Friday, May 16, 2014

DAY 5 LOST IN LONDON



I sorted a timed entry ticket for the Matisse show at the Tate Modern for 10am and set out from my place in Clerkenwell to walk directly south where I would encounter the Thames and the Tate. After 45 minutes of walking I could see no sign of the Thames and consulted my map to try to understand why I was now on Oxford street and it became clear that I had somehow been walking directly west towards Soho. Not a bad place to end up – but not the Tate Modern. I discovered that timed entry is a rough guide and I was cheerfully admitted at 11.30.

Walking around the Matisse cutout exhibition I can marvel at the scale of his projects. For an old man with limited mobility and failing health to conceive of such ambitious projects displays a grand mind. He warns the viewer that the cut out medium will require a reassessment of our criteria of observation - and I try to do this. I realise that I have failed when I round the corner and see two large paintings and my heart skips. Such feeling! Such touch! Such colour! The colour is not any different in hue and saturation to the cut outs but it enters my eyes and my mind more directly.
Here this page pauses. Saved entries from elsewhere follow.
/-- With the sentinel no encode step underflows: a carry that is pending has a byte to take it. -/
theorem BeSentinel.encBit_noUnderflow {bit : Bool} {p : Nat} (hs : BeSentinel be m) (hok : BeOk be) (hp : p ≤ 255) :
    encBit cfg bit p be m ≠ .error (.raise .carryUnderflow) := by
  intro h
  rcases encBit_raises hok hp h with ⟨he, -⟩ | ⟨-, -, hcarry, hff⟩ | ⟨he, -⟩
  · cases he
  · rw [encLow_toNat hok bit hp] at hcarry
    have hadd := (encRange_bounds hok bit hp).2.2
    obtain ⟨j, hj, hne⟩ := hs.takesCarry hok (by omega) hcarry
    exact hne (hff j hj)
  · cases he

theorem BeSentinel.encPadding_noUnderflow {n : Nat} (hs : BeSentinel be m) (hok : BeOk be) :
    encPadding cfg n be m ≠ .error (.raise .carryUnderflow) := by
  intro h
  rcases encPadding_raises hok h with ⟨he, -⟩ | ⟨-, -, hcarry⟩ | ⟨he, -⟩
  · cases he
  · exact hcarry (hs.takesCarry hok (Nat.zero_le _))
  · cases he

/-- Padding keeps the sentinel, bit by bit. -/
theorem BeSentinel.padded {n : Nat} {be' : BeRegs} {m' : Memory} (hs : BeSentinel be m) (hok : BeOk be)
    (h : encPadding cfg n be m = .ok (be', m')) : BeSentinel be' m' := by
  induction n generalizing be m with
  | zero =>
    cases h
    exact hs
  | succ n ih =>
    obtain ⟨⟨be1, m1⟩, hbit, h⟩ := bind_ok h
    have hst := encBit_ok hok (by decide) hbit
    exact ih (hs.step hok (by decide) hst) hst.ok h

/-- The 32 padding bits complete one byte at least (spec R106). -/
theorem padBytes_stop (hok : BeOk be) :
    padBytes (be.count.toInt + 32).toNat beStopPadding = 1 + (32 + be.count.toInt).toNat / 8 := by
  obtain ⟨k, -, -, hcount, hk, -⟩ := hok.exponent
  rw [hk, padBytes, beStopPadding, if_neg (by omega)]
  omega

end

section
variable {s : State} {d : Done} {c : BitVec 4}

theorem Ran.beStart_sentinel {base len : Word} (h : Ran s d (.beStart c base len)) : BeSentinel d.ctx.be d.mem := by
  obtain ⟨-, rfl⟩ := h
  exact beSentinel_fresh ..

theorem Ran.beWrite_sentinel {a p : BitVec 8} (hok : BeOk (s.ctx c).be) (hs : BeSentinel (s.ctx c).be s.mem)
    (h : Ran s d (.beWrite c a p)) : BeSentinel d.ctx.be d.mem := by
  obtain ⟨-, -, be', m', hbit, rfl⟩ := h
  exact hs.step hok (probability_le p) (encBit_ok hok (probability_le p) hbit)

/-- The finished output has bit 7 of byte 0 clear: the padding keeps the sentinel and completes a byte, and the guard
byte comes after it. -/
theorem Ran.beStop_firstByte (hok : BeOk (s.ctx c).be) (hs : BeSentinel (s.ctx c).be s.mem)
    (h : Ran s d (.beStop c)) : (d.mem.read d.ctx.be.base.toNat).toNat < 128 := by
  obtain ⟨-, be1, m1, be2, m2, hpad, hguard, rfl⟩ := h
  have hp := encPadding_ok hok hpad
  have hpos : 0 < be1.pos.toNat := by
    rw [hp.pos, padBytes_stop hok]
    omega
  have hbase : be2.base = be1.base := by rcases guardByte_ok hguard with ⟨rfl, -⟩ | ⟨-, -, -, rfl, -⟩ <;> rfl
  obtain ⟨-, hout, -⟩ := guardByte_frame hguard
  dsimp only
  rw [hbase, hout _ (by omega)]
  exact (hs.padded hok hpad).firstByte hp.ok hpos

end

theorem aborts_beWrite_noUnderflow {s : State} {c : BitVec 4} {a p : BitVec 8} (hok : BeOk (s.ctx c).be)
    (hs : BeSentinel (s.ctx c).be s.mem) : ¬ Aborts s (.raise .carryUnderflow) (.beWrite c a p) := by
  rintro (⟨he, -⟩ | ⟨-, he, -⟩ | ⟨-, -, he⟩)
  · cases he
  · cases he
  · exact hs.encBit_noUnderflow hok (probability_le p) he

theorem aborts_beStop_noUnderflow {s : State} {c : BitVec 4} (hok : BeOk (s.ctx c).be)
    (hs : BeSentinel (s.ctx c).be s.mem) : ¬ Aborts s (.raise .carryUnderflow) (.beStop c) := by
  rintro (⟨he, -⟩ | ⟨-, he | ⟨be1, m1, -, he⟩⟩)
  · cases he
  · exact hs.encPadding_noUnderflow hok he
  · rcases guardByte_raises he with ⟨he, -⟩ | ⟨he, -⟩ <;> cases he

/-- Settles O33: the sentinel holds after the marker, an encode step keeps it, and with it no carry runs past byte 0. -/
theorem sentinelHolds : Obligations.SentinelHolds := by
  refine ⟨fun s t c base len h ⟨v, hv⟩ => ?_, fun s t c a p hf hok hs h => ?_, fun s t c hf hok hs h => ?_,
    fun s c hok hs hpos => hs.firstByte hok hpos⟩
  · rcases exec_next h with ⟨-, -, -, w, hw⟩ | ⟨-, -, d, hr, rfl⟩
    · rw [hv] at hw
      cases hw
    · rw [State.respond_ctx, State.setMem_ctx, Instr.ctx, State.ctx_setCtx_self]
      exact hr.beStart_sentinel
  · exact exec_noUnderflow (i := .beWrite c a p) (P := fun k m => BeSentinel k.be m) (s.halted_eq_false_iff.mpr hf) h
      (aborts_beWrite_noUnderflow hok hs) fun d hr => hr.beWrite_sentinel hok hs
  · exact exec_noUnderflow (i := .beStop c) (P := fun k m => (m.read k.be.base.toNat).toNat < 128)
      (s.halted_eq_false_iff.mpr hf) h (aborts_beStop_noUnderflow hok hs) fun d hr => hr.beStop_firstByte hok hs

/-! ### BE_START and the arithmetic of a step (spec R100 to R102) -/

/-- Settles O25: the encoder's sub-intervals are the definitions of its step, the decoder's those of `decRange`. -/
theorem splitLeavesBothIntervals : Obligations.SplitLeavesBothIntervals := by
  refine ⟨fun r p hr _ hp => ⟨splitPoint_eq r p, splitPoint_pos r p, Nat.le_sub_one_of_lt (splitPoint_lt hr hp)⟩,
    fun be p => ⟨rfl, rfl, rfl, rfl⟩, fun bd p hr hp => ?_⟩
  rw [decNarrow_range hr hp]
  refine ⟨fun h => ?_, fun h => ?_, decide_eq_true_iff⟩ <;> simp [decRange, h]

/-- Settles O26. -/
theorem normBringsRangeIntoWindow : Obligations.NormBringsRangeIntoWindow :=
  ⟨fun _ h h' => ⟨normShift_eq_log2 h h', normShift_window h h'⟩, rfl⟩

/-- Settles O27: with a region in the memory BE_START cannot abort, and the marker completes no byte. -/
theorem beStartResult : Obligations.BeStartResult := by
  intro s c base len hs hbase hlen
  exact exec_finishes (d := ⟨{ s.ctx c with be := ⟨.active, 0, 128, -24, 0, base, len⟩ }, s.mem, 0⟩) hs
    (fun _ ⟨_, hd⟩ => hd) fun _ ⟨_, hfit⟩ => hfit ⟨hbase, hlen⟩

/-! ### BE_WRITE (spec R103 to R105) -/

/-- The spec's names for the operands of an encode step: the move of the low end, the new width and the shift. -/
theorem encode_operands {bit : Bool} {p sp r n : Nat} {be : BeRegs} (hok : BeOk be) (hp : p ≤ 255)
    (hsp : sp = 1 + (be.range.toNat - 1) * p / 256) (hr : r = if bit then be.range.toNat - sp else sp)
    (hn : n = 7 - Nat.log2 r) :
    (if bit then sp else 0) = encAdd bit p be ∧ r = encRange bit p be ∧ n = encShift bit p be := by
  rw [← splitPoint_eq] at hsp
  subst hsp
  have hr' : r = encRange bit p be := hr
  obtain ⟨h1, h253, -⟩ := encRange_bounds hok bit hp
  refine ⟨rfl, hr', ?_⟩
  rw [hn, hr', encShift, normShift_eq_log2 h1 (by omega)]

section
variable {s : State} {c : BitVec 4} {a p : BitVec 8}

/-- BE_WRITE of an ACTIVE unit whose encode step finishes does that step. -/
theorem exec_beWrite_step (hs : s.ready c) (hlc : (s.ctx c).be.lc = .active) (hp : p ≠ 0) (hok : BeOk (s.ctx c).be)
    (h : ∃ r, encBit s.cfg (bitOperand a) p.toNat (s.ctx c).be s.mem = .ok r) :
    ∃ be' m', EncodeStep (bitOperand a) p.toNat (s.ctx c).be s.mem be' m' ∧
      exec (.beWrite c a p) s = .next (((s.setCtx c { s.ctx c with be := be' }).setMem m').respond .ok 0) := by
  have habort : ∀ e, ¬ Aborts s e (.beWrite c a p) := by
    obtain ⟨r, h⟩ := h
    rintro e (⟨-, hn⟩ | ⟨-, -, h0⟩ | ⟨-, -, he⟩)
    · exact hn hlc
    · exact hp h0
    · rw [h] at he
      cases he
  obtain ⟨d, ⟨-, -, be', m', hbit, rfl⟩, hx⟩ := exec_ran hs habort
  exact ⟨be', m', encBit_ok hok (probability_le p) hbit, hx⟩

/-- BE_WRITE of an ACTIVE unit takes the fault that its encode step raises. -/
theorem exec_beWrite_raises {f : FaultCode} (hs : s.ready c) (hlc : (s.ctx c).be.lc = .active) (hp : p ≠ 0)
    (h : encBit s.cfg (bitOperand a) p.toNat (s.ctx c).be s.mem = .error (.raise f)) :
    exec (.beWrite c a p) s = .next (takeFault f (Instr.beWrite c a p).word s) := by
  refine exec_raises hs (fun d hr => ?_) fun e he => ?_
  · obtain ⟨-, -, be', m', hbit, -⟩ := hr
    rw [h] at hbit
    cases hbit
  · rcases he with ⟨-, hn⟩ | ⟨-, -, h0⟩ | ⟨-, -, he⟩
    · exact absurd hlc hn
    · exact absurd h0 hp
    · rw [h] at he
      cases he
      rfl

end

/-- Settles O23: the capacity check comes before the carry. -/
theorem beWriteFaults : Obligations.BeWriteFaults := by
  intro s c a p hs hlc hp hok hfit hc
  exact ⟨fun hfull => exec_beWrite_raises hs hlc hp (encBit_overruns s.cfg s.mem hc hfull),
    fun hroom hcarry hff =>
      exec_beWrite_raises hs hlc hp (encBit_underflows hok (probability_le p) hfit hc hroom hcarry hff)⟩

/-- Settles O28: a step that completes no byte finishes. -/
theorem beWriteWithoutByte : Obligations.BeWriteWithoutByte := by
  intro s c a p sp r n hs hlc hp hok hsp hr hn hc
  obtain ⟨hadd, rfl, rfl⟩ := encode_operands hok (probability_le p) hsp hr hn
  obtain ⟨be1, hbit⟩ := encBit_quiet s.cfg s.mem hc
  obtain ⟨be', m', hst, hx⟩ := exec_beWrite_step hs hlc hp hok ⟨_, hbit⟩
  obtain ⟨hpos, rfl, hcount, hlow⟩ := hst.quiet hc
  rw [hadd]
  exact ⟨be', hx, hst.lc.trans hlc, hst.base, hst.cap, hpos, hst.range, hcount, hlow⟩

/-- Settles O29: a step with room for its byte, and a byte to take its carry, finishes. -/
theorem beWriteWithByte : Obligations.BeWriteWithByte := by
  intro s c a p sp r n lo hs hlc hp hok hfit hsp hr hn hlo hc hroom hcarry
  obtain ⟨hadd, rfl, rfl⟩ := encode_operands hok (probability_le p) hsp hr hn
  rw [hadd, ← encLow_toNat hok _ (probability_le p)] at hlo
  rw [hlo] at hcarry
  have hbit := encBit_finishes (cfg := s.cfg) (m := s.mem) hok (probability_le p) hfit fun _ => ⟨hroom, hcarry⟩
  obtain ⟨be', m', hst, hx⟩ := exec_beWrite_step hs hlc hp hok hbit
  obtain ⟨hpos, hcount, hlow⟩ := hst.emits hc
  rw [hadd]
  exact ⟨be', m', hx, hst.lc.trans hlc, hst.base, hst.cap, hpos, hst.range, hcount, hlow, hst.value⟩

/-! ### BE_STOP (spec R106, R109) -/

/-- The last byte of a region stands at the bottom of its value. -/
theorem regionValue_last (m : Memory) (base : Nat) {n : Nat} (h : 0 < n) :
    (m.read (base + n - 1)).toNat = regionValue m base n % 256 := by
  obtain ⟨k, rfl⟩ : ∃ k, n = k + 1 := ⟨n - 1, by omega⟩
  have hb := (m.read (base + k)).isLt
  rw [regionValue, ← Nat.add_assoc, Nat.add_sub_cancel]
  omega

/-- Whether BE_STOP adds a guard byte after `n` padding bytes, 1 or 0, read off the code value (spec R106): the last of
them is `110xxxxx`. -/
def guardBytes (cfg : Config) (n : Nat) (be : BeRegs) (m : Memory) : Nat :=
  if cfg.stopGuard = true ∧ codeValue be m * 2 ^ 32 / 2 ^ (be.count.toInt + 64 - 8 * n).toNat % 256 / 32 = 6
  then 1 else 0

section
variable {cfg : Config} {be be1 : BeRegs} {m m1 : Memory} {n : Nat}

/-- What the padding of BE_STOP leaves: `n` more bytes, and a last byte that the code value gives. -/
structure StopPadded (cfg : Config) (n : Nat) (be : BeRegs) (m : Memory) (be1 : BeRegs) (m1 : Memory) : Prop where
  base  : be1.base = be.base
  cap   : be1.cap = be.cap
  room  : be1.pos.toNat ≤ be1.cap.toNat
  low   : be1.low = 0
  pos   : be1.pos.toNat = be.pos.toNat + n
  count : be1.count.toInt = be.count.toInt + 32 - 8 * n
  range : be1.range.toNat = be.range.toNat + be.range.toNat % 2
  value : regionValue m1 be.base.toNat (be.pos.toNat + n) * 2 ^ (be1.count.toInt + 32).toNat = codeValue be m * 2 ^ 32
  guard : (guardCalled cfg be1 m1).toNat = guardBytes cfg n be m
How can I explain this?

I was fortunate enough to see a Richard Hamilton exhibition here too – an English pop artist of whom I was unaware. It was a major retrospective and it seemed to me that his career took a similar trajectory to Brett Whitely (although Hamilton experimented more with assemblage and printmaking). His paintings, when he did do them – are beautiful and remind me a lot of some of Whitely’s figurative works. Hamilton’s lifestyle was equally interesting – hanging out with Mick Jagger and Patti Smith and Robert Mapplethorpe and all the A-listers of his time.

Two other rooms dedicated to Cy Twombly and Rothko respectively made my day complete. I didn’t know that Twombly made sculptures. They are so static and quiet and placed in front of his dynamic large-scale drawings they seem to be the antithesis in mood.

I walked home across the Thames, north – and made it.